Quantum Simulation and Energy Estimation for Discretized Anharmonic oscillator
Saurav Suman, Bikash K. Behera, Vivek Vyas, Prasanta k. Panigrahi
TL;DR
The paper addresses the challenge of simulating anharmonic quantum oscillators beyond harmonic approximations on classical computers by implementing a discretized QAHO on IBM Quantum Experience using a 3-qubit circuit. It combines a filter-based, Toffoli-enabled quantum time-evolution framework with VQE and VQD to estimate ground and excited energies, achieving an energy accuracy of about $1.11\%$ relative to exact diagonalization. The authors demonstrate scalability to higher qubit counts and benchmark against perturbation theory and WKB, finding VQE to be more accurate in this setting. This work underscores the potential of hybrid quantum-classical approaches for quantum chemistry and materials science in the NISQ era and lays groundwork for more complex, multi-dimensional simulations.
Abstract
Anharmonic potential quantum system play crucial role in physics as they provide a more realistic description of oscillatory phenomena, which often deviate from the idealized harmonic model.

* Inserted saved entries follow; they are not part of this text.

-- ==== Sys2Proof/Laws/PerInstr.lean ====
section
/-! SUPPORT. The statement made for every instruction as syntax: its opcode's row of the opcode map makes it of
its own argument record. -/

namespace Sys2Proof

/-- The row's instruction, made of the operands of the record, is `i` (30_encoding.md R105, R122). -/
def Row.Makes (i : Instr) : Row → Args → Prop
  | .noArguments j, .noArguments => j = i
  | .oneImmediate f, .oneImmediate x => f x = i
  | .oneRegisterOneExtendedWidthImmediate f, .oneRegisterOneExtendedWidthImmediate a x => f a x = i
  | .twoImmediates f, .twoImmediates x y => f x y = i
  | .oneOffset f, .oneOffset z => f z = i
  | .oneRegisterOneImmediate f, .oneRegisterOneImmediate a x => f a x = i
  | .oneRegisterTwoImmediates f, .oneRegisterTwoImmediates a x y => f a x y = i
  | .oneRegisterOneImmediateOneOffset f, .oneRegisterOneImmediateOneOffset a x z => f a x z = i
  | .twoRegisters f, .twoRegisters d a => f d a = i
  | .twoRegistersOneImmediate f, .twoRegistersOneImmediate a b x => f a b x = i
  | .twoRegistersOneOffset f, .twoRegistersOneOffset a b z => f a b z = i
  | .twoRegistersTwoImmediates f, .twoRegistersTwoImmediates a b x y => f a b x y = i
  | .threeRegisters f, .threeRegisters d a b => f d a b = i
  | _, _ => False

/-- The opcode map has a row for the instruction's opcode, of the instruction's shape, and that row makes the
instruction of its operands; the opcode is a byte. -/
def Laws.TableRow.Statement (i : Instr) : Prop :=
  i.opcode < 256 ∧ ∃ row, opcodeTable.lookup i.opcode = some row ∧ row.Makes i i.args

However, simulating such system on classical computers is highly challenging due to nonlinear interactions, large state spaces, and the exponential scaling of memory and computational resources. In this work, quantum simulation is employed to model a quantum anharmonic oscillator (QAHO) using a 3-qubit system implemented on IBM's Quantum Experiences platform. A quantum circuit with a filter-based design and Toffoli gates is constructed to track quantum state evolution, capturing key phenomena like quantum revival. The framework is further extended to n-qubit system to enhance resolution and scalability. For energy estimation, the Variational Quantum Eigensolver (VQE) with a TwoLocal ansatz and variational Quantum Deflation (VQD), are used to compute ground and excited state energies. The proposed approach achieves high accuracy with an error of only 1.11% compared to exact methods. Notably, VQE outperforms classical approximations such as perturbation theory (error 6.71%) and the Wentzel-Kramers-Brillouin (WKB) approximation(error 5.36%), yielding more precise energy values. These results highlight the potential of quantum simulation and VQD as effective tools for investigating complex quantum system, paving the way for future application in quantum chemistry and materials science as quantum hardware continues to advance.